If you are new to real estate business or even if you are a more experienced one, deciding on how much to charge your tenants can be a difficult yet important task. The amount you charge your tenants will decide how profitable you will be. To get the best tenants and get the highest rental yield, you need to know more than to just set a rental price for your properties.
Before anything, we need to figure out the best practices of rent calculation. However, there are better options than going around asking people, “How much rental should we ask?” Oof, would that be a bad move.
Hence today, let’s walk through some ways on how to set an ideal rental price on your real estate so you, as a landlord, can get the highest profit margin. At the same time, you can visit our rental valuation checker to see how much you should price your property monthly.
1. Backward Planning From Property Value
The question that we often ask is high rental vs low rental, which is better? Well the answer is, it depends. You can use your real estate’s value to get a satisfactory rental yield amount. With this, you can guess your monthly rent income from that expected rental yield. Generally, without considering capital gain, rental yield for house lower than RM400k has a rental yield of 4% while house higher than RM400k is around 3%.
To do a backward planning from property value, you just need to multiply your targeted rental yield by property price. For instance, property price is RM400,000 and you are targeting rental yield at 4.5%, you will get:
4.5% * RM400,000 = RM18,000
Then divide by 12 months if you are renting out for long term.
RM18,000 / 12 = RM1,500/mo
Bam! So now you know you are targeting at RM1,500 per month rental. The next step is getting your strategy right to make your house worth RM1,500. Stay tuned to the next few factors that you can use to determine your rental rate! Remember, charging too much can also chase away prospective tenants, and you need to focus on renting only to the best of tenants.
Demand in the real estate market can affect your property in a good way or a bad way. Your rental income can drastically change. One of the factors that can cause your rental income to fluctuate is the economy. When the economy is bad, demand for rental properties will rise as not many people can afford to buy houses. In these times, smaller and cheaper properties will have higher demands.
Generally speaking, the lesser the demand, the lower your rental income will be as you want to attract tenants to your property. So, your chances to suffer a loss will be higher if you buy a less demanded high-end property and rent it out for a much lower price. However, when demand is high, you can set a higher price for your rent even if you bought it at a much lower price.
One of the most common ways real estate owners decide on how much to charge for rent is to check out how much other landlords are charging. However, there is one mistake that is made when using this method. When you compare rent between your real estate and the others around the area, you need to compare similar properties. If you have a two-storey house compare it with another two-storey house of the specifications.
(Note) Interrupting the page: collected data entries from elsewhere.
/-- CDR_LOCK moves ACQUIRE to ALIGN. A reach is heard in TRAIN and LINKED: a DATA reach of the lane's position delivers its words, a header that is not valid is a miss and counts in HDR_ERR; in ALIGN without COMMA_EN it sets HDR_OK by the symbols at BOUNDARY, with COMMA_EN a fourth comma with a valid header, each one reach after the last, declares lock. COMMA_LOCK moves an untrained lane to TRAIN with its first request, a trained one to LINKED. LOSS_OF_LOCK returns TRAIN or LINKED to ALIGN with a breach record; ALIGN_TIMEOUT retrains. A training message acts on a new request once, within each tap's range, and answers; an echo leads to a request or readiness of the device's own choice (a free value, log entry 4). ECHO_TIMEOUT repeats, and the fourth fails the training as TRAIN_TIMEOUT does. In any other state each changes nothing (log entry 3), but that LOOP 3 sends a reach out again. -/
def Obligations.LaneTraining : Prop :=
  (∀ (s : State) (n : Fin 48), s.rd (LNK_STATUS_STATE n) = 1 →
    ∃ t, exec (.cdrLock n) s = .next t ∧ t.rd (LNK_STATUS_STATE n) = 2 ∧ t.rd (LNK_STATUS_RX_LOCK n) = 0
      ∧ s.Keeps t (own [LNK_STATUS_STATE n, LNK_STATUS_RX_LOCK n]) fun u => { u with lane := [] })
  ∧ (∀ (s : State) (n : Fin 48) (sym : List Nat) (msg : Nat), s.rd (LNK_STATUS_STATE n) = 0 ∨ 5 ≤ s.rd (LNK_STATUS_STATE n) →
    exec (.cdrLock n) s = .next s ∧ exec (.commaLock n) s = .next s ∧ exec (.lossOfLock n) s = .next s
      ∧ exec (.alignTimeout n) s = .next s ∧ exec (.trainingMessage n msg) s = .next s ∧ exec (.echoTimeout n) s = .next s
      ∧ exec (.trainTimeout n) s = .next s
      ∧ (if s.rd (LNK_STATUS_STATE n) = 6 ∧ s.rd (LNK_LOOP_LOOP n) = 3 then
          ∃ t, exec (.reachReceived n sym) s = .next t ∧ s.Keeps t (own []) id ∧ s.sends t (.reach n
            (invert ((Run.start s).rxPam n) (s.rd (LNK_CTL_TX_INV n) != 0) (invert ((Run.start s).rxPam n) (s.rd (LNK_CTL_RX_INV n) != 0) sym)))
        else exec (.reachReceived n sym) s = .next s))
  ∧ (∀ (s : State) (n : Fin 48) (sym sy l : List Nat) (top i : Nat) (x : LaneU), s.rd (LNK_STATUS_STATE n) = 2 → s.rd (LNK_ALIGN_COMMA_EN n) = 0 →
    top = (if (Run.start s).rxPam n then 3 else 1) → sy = (if s.rd (LNK_CTL_RX_INV n) ≠ 0 then sym.map (top - ·) else sym) →
    x = s.laneOf n → l = x.tail ++ sy → i = (s.rd (LNK_ALIGN_BOUNDARY n) + 16384 - (x.count - x.tail.length) % 16384) % 16384 → i + 64 ≤ l.length →
    ∃ t, exec (.reachReceived n sym) s = .next t ∧ t.rd (LNK_ALIGN_HDR_OK n) = b2n (reachHeader top (l.drop i)).isSome
      ∧ t.laneOf n = { x with count := x.count + sym.length, tail := l.drop (l.length - 63) }
      ∧ s.Keeps t (own [LNK_ALIGN_HDR_OK n]) fun u => { u with lane := [] })
  ∧ (∀ (s : State) (n : Fin 48) (sym sy l : List Nat) (top i : Nat) (x : LaneU), s.rd (LNK_STATUS_STATE n) = 2 → s.rd (LNK_ALIGN_COMMA_EN n) ≠ 0 →
    s.rd (LNK_STATUS_TRAINED n) = 0 → top = (if (Run.start s).rxPam n then 3 else 1) → sy = (if s.rd (LNK_CTL_RX_INV n) ≠ 0 then sym.map (top - ·) else sym) →
    x = s.laneOf n → l = x.tail ++ sy → commasAt top l 0 0 = [i] → i + 64 ≤ l.length →
    (if (reachHeader top (l.drop i)).isSome = true ∧ x.commas = 3 ∧ x.count - x.tail.length + i = x.comma + 16384 then
      ∃ t, exec (.reachReceived n sym) s = .next t ∧ t.rd (LNK_STATUS_STATE n) = 3 ∧ t.rd (LNK_STATUS_RX_LOCK n) = 1
        ∧ t.rd (LNK_ALIGN_BOUNDARY n) = (x.count - x.tail.length + i) % 16384
        ∧ s.Keeps t (own [LNK_STATUS_STATE n, LNK_STATUS_RX_LOCK n, LNK_ALIGN_BOUNDARY n, LNK_TRAIN_REQ_COUNT n]) fun u => { u with lane := [] }
    else x.commas < 3 ∨ (reachHeader top (l.drop i)).isNone = true →
      ∃ t, exec (.reachReceived n sym) s = .next t ∧ (t.laneOf n).comma = x.count - x.tail.length + i
        ∧ (t.laneOf n).commas = (if (reachHeader top (l.drop i)).isNone = true then 0
            else if 0 < x.commas ∧ x.count - x.tail.length + i = x.comma + 16384 then x.commas + 1 else 1)
        ∧ s.Keeps t (own []) fun u => { u with lane := [] }))
  ∧ (∀ (s : State) (n : Fin 48) (sym sy : List Nat) (top : Nat) (h : ReachHeader) (l : LaneU) (bs : List Bool), n.val < 40 → s.rd (LNK_STATUS_STATE n) = 4 →
    top = (if (Run.start s).rxPam n then 3 else 1) → sy = (if s.rd (LNK_CTL_RX_INV n) ≠ 0 then sym.map (top - ·) else sym) →
    reachHeader top sy = some h → h.type = 1 → l = s.laneOf n → h.pos = l.pos → h.pos ≠ 15 → l.type = 1 → h.phase = (64 - l.acc.length) % 64 →
    (Run.start s).payload n 1 sy = (bs, 0) →
    ∃ t, exec (.reachReceived n sym) s = .next t ∧ t.rd (LNK_STATUS_LANE_POS n) = h.pos % 16 ∧ t.rd (LNK_STATUS_FAR_RX_LOCK n) = b2n h.rxLock
      ∧ t.rd (LNK_ALIGN_HDR_OK n) = 1 ∧ t.laneOf n = { l with misses := 0, words := (cutWords 600 (l.acc ++ bs)).1, acc := (cutWords 600 (l.acc ++ bs)).2 }
      ∧ (24 ≤ n.val ∨ (Run.start s).bundleOf n = none → s.Keeps t (own [LNK_STATUS_LANE_POS n, LNK_STATUS_FAR_RX_LOCK n, LNK_ALIGN_HDR_OK n]) fun u => { u with lane := [] }))
  ∧ (∀ (s : State) (n : Fin 48) (sym sy : List Nat) (top : Nat) (l : LaneU) (bs : List Bool), s.rd (LNK_STATUS_STATE n) = 4 →
    top = (if (Run.start s).rxPam n then 3 else 1) → sy = (if s.rd (LNK_CTL_RX_INV n) ≠ 0 then sym.map (top - ·) else sym) →
    (reachHeader top sy).isNone = true → l = s.laneOf n → l.type ≠ 1 → l.misses < 3 → (Run.start s).payload n l.type sy = (bs, 0) →
    ∃ t, exec (.reachReceived n sym) s = .next t ∧ t.rd (LNK_ERR_HDR_ERR n) = min (s.rd (LNK_ERR_HDR_ERR n) + 1) 65535
      ∧ t.laneOf n = { l with misses := l.misses + 1, words := [] } ∧ t.rd (LNK_STATUS_STATE n) = 4
      ∧ (s.rd (LNK_STATUS_ERR_SEEN n) = 0 → t.rd (LNK_STATUS_ERR_SEEN n) = 1 ∧ t.seen (33 + 2 * n.val) = true)
      ∧ t.rd (LNK_ALIGN_HDR_OK n) = 0
      ∧ (24 ≤ n.val ∨ (Run.start s).bundleOf n = none → s.Keeps t (own [LNK_ERR_HDR_ERR n, LNK_STATUS_ERR_SEEN n, LNK_ALIGN_HDR_OK n]) fun u => { u with lane := [] }))
  ∧ (∀ (s : State) (n : Fin 48) (sym sy : List Nat) (top : Nat) (h : ReachHeader) (bs : List Bool), n.val < 24 → (Run.start s).bundleOf n = none →
    s.rd (LNK_STATUS_STATE n) = 3 → top = (if (Run.start s).rxPam n then 3 else 1) →
    sy = (if s.rd (LNK_CTL_RX_INV n) ≠ 0 then sym.map (top - ·) else sym) → reachHeader top sy = some h → h.type ≠ 2 → (s.laneOf n).trained = true →
    (Run.start s).payload n h.type sy = (bs, 0) →
    ∃ t, exec (.reachReceived n sym) s = .next t ∧ t.rd (LNK_STATUS_STATE n) = 4 ∧ t.rd (LNK_STATUS_RX_LOCK n) = 1 ∧ t.rd (LNK_STATUS_TRAINED n) = 1
      ∧ t.rd (LNK_TRAIN_LAST_RESULT n) = 1 ∧ t.rd (LNK_STATUS_TRAIN_COUNT n) = min (s.rd (LNK_STATUS_TRAIN_COUNT n) + 1) 255
      ∧ t.seen (32 + 2 * n.val) = true
      ∧ s.Keeps t (own [LNK_STATUS_STATE n, LNK_STATUS_RX_LOCK n, LNK_STATUS_TRAINED n, LNK_TRAIN_LAST_RESULT n, LNK_STATUS_TRAIN_COUNT n,
          LNK_STATUS_LANE_POS n, LNK_STATUS_FAR_RX_LOCK n, LNK_ALIGN_HDR_OK n]) fun u => { u with lane := [] })
  ∧ (∀ (s : State) (n : Fin 48), s.rd (LNK_STATUS_STATE n) = 2 → s.rd (LNK_ALIGN_COMMA_EN n) ≠ 0 →
    (s.rd (LNK_STATUS_TRAINED n) = 0 → ∃ t, exec (.commaLock n) s = .next t ∧ t.rd (LNK_STATUS_STATE n) = 3 ∧ t.rd (LNK_STATUS_RX_LOCK n) = 1
      ∧ (if n.val < 40 then t.rd (LNK_TRAIN_REQ_COUNT n) = min (s.rd (LNK_TRAIN_REQ_COUNT n) + 1) 255 ∧ (t.laneOf n).waiting = true
            ∧ (t.laneOf n).seq = ((s.laneOf n).seq + 1) % 256
            ∧ s.sends t (.packet n 0 [trainMsg ((s.laneOf n).preset * 64 + 64) (s.laneOf n).stat (s.laneOf n).ready (((s.laneOf n).seq + 1) % 256)
                ((s.laneOf n).acted.getD 0) n] [])
          else (t.laneOf n).ready = true
            ∧ s.sends t (.packet n 0 [trainMsg 0 (s.laneOf n).stat true (s.laneOf n).seq ((s.laneOf n).acted.getD 0) n] []))
      ∧ s.Keeps t (own [LNK_STATUS_STATE n, LNK_STATUS_RX_LOCK n, LNK_TRAIN_REQ_COUNT n]) fun u => { u with lane := [] })
    ∧ (s.rd (LNK_STATUS_TRAINED n) ≠ 0 → s.unowned n → ∃ t, exec (.commaLock n) s = .next t ∧ t.rd (LNK_STATUS_STATE n) = 4
      ∧ t.rd (LNK_STATUS_RX_LOCK n) = 1 ∧ t.seen (32 + 2 * n.val) = true
      ∧ s.Keeps t (own [LNK_STATUS_STATE n, LNK_STATUS_RX_LOCK n]) fun u => { u with lane := [] }))
  ∧ (∀ (s : State) (n : Fin 48), s.rd (LNK_STATUS_STATE n) = 3 ∨ s.rd (LNK_STATUS_STATE n) = 4 → s.unowned n →
    ∃ t, exec (.lossOfLock n) s = .next t ∧ t.rd (LNK_STATUS_STATE n) = 2 ∧ t.rd (LNK_STATUS_RX_LOCK n) = 0 ∧ t.seen (32 + 2 * n.val) = true
      ∧ ((s.laneOf n).misses < 4 → t.rd (LNK_ERR_HDR_ERR n) = min (s.rd (LNK_ERR_HDR_ERR n) + (4 - (s.laneOf n).misses)) 65535)
      ∧ s.logged t (laneType n) n 1 1 0 = true ∧ s.Keeps t (fun k => laneKeys n k || retireKey k) Units.noLane)
  ∧ (∀ (s : State) (n : Fin 48), s.rd (LNK_STATUS_STATE n) = 2 → s.rd (LNK_STATUS_TRAINED n) ≠ 0 →
    ∃ t, exec (.alignTimeout n) s = .next t ∧ t.rd (LNK_STATUS_STATE n) = 1 ∧ t.rd (LNK_STATUS_TRAINED n) = 0 ∧ t.rd (LNK_TRAIN_REQ_COUNT n) = 0
      ∧ s.Keeps t (laneKeys n) fun u => { u with lane := [] })
  ∧ (∀ (s : State) (n : Fin 48) (msg seq : Nat) (l : LaneU), s.rd (LNK_STATUS_STATE n) = 3 → crc8 (le 7 msg) = bits msg 56 8 → seq = bits msg 16 8 →
    l = s.laneOf n → (l.waiting = true → bits msg 24 8 ≠ l.seq) →
    ∃ t, exec (.trainingMessage n msg) s = .next t ∧ (t.laneOf n).acted = some seq
      ∧ (if l.acted = some seq then s.sends t (.packet n 0 [trainMsg 0 l.stat l.ready l.seq seq n] [])
            ∧ s.Keeps t (own []) fun u => { u with lane := [] }
          else (t.laneOf n).sender = bits msg 32 8
            ∧ s.sends t (.packet n 0 [trainMsg 0 (t.laneOf n).stat l.ready l.seq seq n] [])
            ∧ (24 ≤ n.val → bits msg 6 2 = 1 → t.rd (LNK_TXEQ_PRE n) = 4 ∧ t.rd (LNK_TXEQ_MAIN n) = 52 ∧ t.rd (LNK_TXEQ_POST n) = 8)
            ∧ (24 ≤ n.val → bits msg 6 2 = 2 → t.rd (LNK_TXEQ_PRE n) = 0 ∧ t.rd (LNK_TXEQ_MAIN n) = 64 ∧ t.rd (LNK_TXEQ_POST n) = 0)
            ∧ (24 ≤ n.val → bits msg 0 8 = 1 → s.rd (LNK_TXEQ_PRE n) < 16 → s.rd (LNK_TXEQ_PRE n) + s.rd (LNK_TXEQ_MAIN n) + s.rd (LNK_TXEQ_POST n) < 64 →
                t.rd (LNK_TXEQ_PRE n) = s.rd (LNK_TXEQ_PRE n) + 1 ∧ (t.laneOf n).stat = 1)
            ∧ (24 ≤ n.val → bits msg 0 8 = 8 → 32 < s.rd (LNK_TXEQ_MAIN n) → s.rd (LNK_TXEQ_MAIN n) ≤ 64 →
                t.rd (LNK_TXEQ_MAIN n) = s.rd (LNK_TXEQ_MAIN n) - 1 ∧ (t.laneOf n).stat = 4)
            ∧ (24 ≤ n.val → bits msg 0 8 = 8 → s.rd (LNK_TXEQ_MAIN n) = 32 → t.rd (LNK_TXEQ_MAIN n) = 32 ∧ (t.laneOf n).stat = 8)
            ∧ s.Keeps t (own [LNK_TXEQ_PRE n, LNK_TXEQ_MAIN n, LNK_TXEQ_POST n]) fun u => { u with lane := [] }))
  ∧ (∀ (s : State) (n : Fin 48) (msg : Nat) (l : LaneU), s.rd (LNK_STATUS_STATE n) = 3 → crc8 (le 7 msg) = bits msg 56 8 → l = s.laneOf n →
    l.acted = some (bits msg 16 8) → l.waiting = true → bits msg 24 8 = l.seq →
    ∃ t, exec (.trainingMessage n msg) s = .next t
      ∧ (if Config.free s.fresh % 8 < 6 then (t.laneOf n).waiting = true ∧ (t.laneOf n).seq = (l.seq + 1) % 256
            ∧ t.rd (LNK_TRAIN_REQ_COUNT n) = min (s.rd (LNK_TRAIN_REQ_COUNT n) + 1) 255
          else (t.laneOf n).waiting = false ∧ (t.laneOf n).ready = true)
      ∧ s.Keeps t (own [LNK_TRAIN_REQ_COUNT n]) fun u => { u with lane := [] })
  ∧ (∀ (s : State) (n : Fin 48) (msg : Nat), crc8 (le 7 msg) ≠ bits msg 56 8 → exec (.trainingMessage n msg) s = .next s)
  ∧ (∀ (s : State) (n : Fin 48), s.rd (LNK_STATUS_STATE n) = 3 → (s.laneOf n).waiting = true → s.rd (LNK_TRAIN_ECHO_FAILS n) < 255 →
    (s.rd (LNK_TRAIN_ECHO_FAILS n) < 3 → ∃ t, exec (.echoTimeout n) s = .next t ∧ t.rd (LNK_TRAIN_ECHO_FAILS n) = s.rd (LNK_TRAIN_ECHO_FAILS n) + 1
      ∧ (t.laneOf n).seq = ((s.laneOf n).seq + 1) % 256 ∧ (t.laneOf n).waiting = true
      ∧ t.rd (LNK_TRAIN_REQ_COUNT n) = min (s.rd (LNK_TRAIN_REQ_COUNT n) + 1) 255
      ∧ s.Keeps t (own [LNK_TRAIN_ECHO_FAILS n, LNK_TRAIN_REQ_COUNT n]) fun u => { u with lane := [] })
    ∧ (3 ≤ s.rd (LNK_TRAIN_ECHO_FAILS n) → s.unowned n → ∃ t, exec (.echoTimeout n) s = .next t ∧ s.LaneFails t n 3))
  ∧ ∀ (s : State) (n : Fin 48), 1 ≤ s.rd (LNK_STATUS_STATE n) → s.rd (LNK_STATUS_STATE n) ≤ 3 → s.rd (LNK_STATUS_TRAINED n) = 0 →
    (s.unowned n → ∃ t, exec (.trainTimeout n) s = .next t ∧ s.LaneFails t n 2)
    ∧ (40 ≤ n.val → (Run.start s).groupOf n ≠ none → ∃ t, exec (.trainTimeout n) s = .next t ∧ t.rd (LNK_STATUS_STATE n) = 6
        ∧ t.rd (LNK_TRAIN_LAST_RESULT n) = 2 ∧ t.rd (LNK_LOOP_LOOP n) = 2 ∧ t.rd (LNK_PRBS_CTL_GEN_SEL n) = 4 ∧ t.rd (LNK_PRBS_CTL_CHK_SEL n) = 4
        ∧ (t.laneOf n).checking = true ∧ t.seen (32 + 2 * n.val) = true)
You also have to see if the property is furnished or not furnished. Charging more than other local real estate will make it hard for you to find tenants. So, it is important to analyze the local area before setting a price.
Amenities that are available in or near your real estate can drastically affect your rental price and income. But you need to know which amenities have the biggest effect. Amenities such as swimming pools, on-site parking, also washer and dryer can hike up the rental price of your property. As stated in the previous point, furnished homes can make you charge more for your rent than non-furnished homes.
5. Investment Expenses
Most of the time, landlords just use the methods above to determine how much to charge for rent on their real estate. While the methods above give a decent idea on how much your rent price should be, they seem to be missing a key mathematical factor that can seriously affect their rental income.
The methods above do not take into account the expenses that you as a landlord incurred. There are few factors that can result in how much rental income you will make from your real estate. These factors are such as the taxes on your rental income(rpgt), property maintenance fee and cost and also your mortgage payment. These factors should be taken into account for your rental price. Once you have done all of the above methods, calculate how much will go towards expenses each month. Adjust the price if you don’t have any profits.